Innaurato is less interested in grounded acting and dramatic structure than Durang. Karin Coonrod, the director of the A.R.T.’s production of Idiots, describes it as a “glorious wrestling match” between the co-authors. Part of that struggle manifests itself in the delicate balance between structure and chaos in the play. “I really loathe structure,” says Innaurato. “This need to make sense of everything is awful. We have to liberate ourselves from that. What makes sense? Nothing makes sense. Our grandfathers had realism. But the second half of this century has forced us to take seriously writers such as Ionesco or Beckett, who come out of an experience of the randomness of life. Theatre has to express that chaos of being. The Idiots Karamazov is about acting, about instantaneous self-transformation. An actor has to have the gift of transformation. Why can’t you become a samovar? Do you need a reason to play a samovar? An actor is someone who can be anything. A mountain. A moon. We humans crave chaos.”
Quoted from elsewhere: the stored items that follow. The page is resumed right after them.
-- ==== Sys2Proof/Machine/Faults.lean ====
section
/-! DEFINITION. Errors of units, fences and self-tests, merge windows, wear and spare-in, Swatch and the heartbeat (14 R443 to R475,
15 R502). -/

namespace Sys2Proof.Machine

/-! ### Units -/

/-- Units of a type (14 Table 2); tiles and cores by logical number. -/
def unitCount (ty : Nat) : Nat :=
  match ty with | 1 => 1344 | 2 => 8 | 3 => 8 | 4 => 8 | 5 => 8 | 6 => 2 | 7 => 256 | 8 => 16 | 9 => 96 | 10 => 16 | _ => 0

/-- The index of a unit from the UNIT field of a record (14 Table 4). -/
def unitIndex (u : Nat) : Nat := u % 4096

/-- A running descriptor is in flight on a unit. -/
def onTheUnit (s : State) (d : Desc) (ty ix : Nat) : Bool :=
  match ty with
  | 1 => bitAt (descGroups d) (ix / 8)
  | 2 => (match d.work with | .sie _ => (engineDies s d).contains ix | _ => false)
  | 3 => (match d.work with | .fxe _ => (engineDies s d).contains ix | _ => false)
  | 4 => (match d.work with | .scu _ => (engineDies s d).contains ix | _ => false)
  | 5 => engineOf d == some ix
  | _ => false

/-- A partition uses a unit that it shares with others (14 R457). -/
def usesUnit (s : State) (p ty ix : Nat) : Bool :=
  match ty with
  | 1 => groupPart s (ix / 8) == some p
  | 2 => (partDies s p).contains ix
  | 3 => (partDies s p).contains ix
  | 4 => (partDies s p).contains ix
  | 5 => partValid s p && copyDie s p == ix / 4
  | 6 => (qpsOf s p).any (fun q => q.2.port / 8 == ix)
  | 7 => (List.range 64).any (fun n => holdsRegion s p n && bitAt (regionWord s n) 0 && (footprint s n).1.any (fun k => k / 2 == ix / 32))
  | 8 => (List.range 64).any (fun n => holdsRegion s p n && bitAt (regionWord s n) 0 && (footprint s n).1.contains ix)
  | 9 => hartPart s ix == some p
  | _ => (boundJob s p).isSome
where
  /-- The QPs of a partition, with their numbers. -/
  qpsOf (s : State) (p : Nat) : List (Nat × Qp) := s.qps.filter (fun e => e.1 / 2 ^ 17 == p && e.2.st != 0)

/-- The FENCED record of a unit: to the Owner, and to every partition that uses the unit (14 R448, R457). -/
def fenceRecord (s : State) (ty ix : Nat) (first : Nat × Nat) : State :=
  let own := if ty = 1 then groupPart s (ix / 8) else if ty = 9 then hartPart s ix else none
  let e : ErrEvent := mkErr 0x08 3 ty (unitField ty ix) none 0 (leBytes 1 first.1 ++ leBytes 2 first.2)
  let s1 := (errPost s { e with part := own } 1 (stamp s 18)).1
  ((partsOf s).filter (fun p => usesUnit s p ty ix && own != some p)).foldl (fun s p => (errWrite s p e 1 (stamp s 18)).1) s1

/-- A descriptor in flight on a unit that is fenced: a tile descriptor stops, and any other ends, with FAILED_UNIT_FENCED or the error that
struck it (14 R449). -/
def fenceDesc (s : State) (x : Nat × BitVec 32) : State :=
  match findDesc s x.1 x.2 with
  | none => s
  | some d =>
    if d.engine = 1 then
      if d.struck.isSome then s
      else
        let r := errEmit s { failRecord d St.unitFenced 0 with part := some d.part, ring := x.1, seq := d.seq, status := St.unitFenced, struck := true }
        stopTiles (setDesc r.1 x.1 { d with struck := some St.unitFenced, errec := d.errec || r.2 }) x.1 x.2
    else match d.struck with
      | some st => settleAll (completeOne (workStopped s x.1 d st) x.1 d st 0 false)
      | none => endFenced (workStopped s x.1 d St.unitFenced) x.1 d

/-- The QPs of an NEE's ports enter ERROR (14 Table 2, 11 R390). -/
def fenceNee (s : State) (f : Nat) : State :=
  (s.qps.filter (fun e => e.2.st != 0 && e.2.st != 4 && e.2.port / 8 == f)).foldl (fun s e => qpFlush s (e.1 / 2 ^ 17) (e.1 % 2 ^ 17) St.netQp 4) s

/-- A unit is fenced: its record, and the end of what is in flight on it (14 R448, R449). -/
def fenceUnit (s : State) (ty ix : Nat) (first : Nat × Nat) : State :=
  let s1 := fenceRecord (setUnit s ty ix { unitOf s ty ix with st := 2, first := some first }) ty ix first
  let s2 := (((runningAll s1).filter (fun x => onTheUnit s1 x.2 ty ix)).map (fun x => (x.1, x.2.seq))).foldl fenceDesc s1
  let s3 := match ty with
    | 6 => fenceNee s2 ix
    | 9 => setHart s2 ix { hartOf s2 ix with stopped := true }
    | 10 => if portState s2 ix = 0 then s2 else replayDown (drainPort s2 ix)
    | _ => s2
  sieWake s3

/-- What the class of an error does to the descriptor it struck (14 R443, R445). -/
def strike (s : State) (e : ErrEvent) (wrote : Bool) : State :=
  match (if e.struck then findDesc s e.ring e.seq else none) with
  | none => s
  | some d =>
    if e.cls = 1 then setDesc s e.ring { d with corrected := true }
    else if e.cls ≠ 2 && e.cls ≠ 3 then s
    else if d.engine = 1 && d.phase == .running then
      stopTiles (setDesc s e.ring { d with struck := some (d.struck.getD e.status), errec := d.errec || wrote }) e.ring e.seq
    else settleAll (completeOne (workStopped s e.ring d e.status) e.ring d e.status 0 wrote)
Despite their differences as playwrights, both Durang and Innaurato recognize one another as anarchists who channel their rage through comedy. “Idiots is a free association of two anarchic spirits,” reflects Innaurato. “In Chris’s early plays like Titanic, I see the vengeance of the baby on the parents for having dared to bring it into this world. The only way you can deal with that loathing is comedy. You either laugh or flee. There’s a great deal of animal rage from both of us in. I may be more in touch with my rage because I was raised in a killer family. Chris came from a more genteel family. But I’m sure both families were equally dysfunctional.”
Ryan McKittrick is a second-year dramaturgy student at the A.R.T./MXAT Institute for Advanced Theatre Training.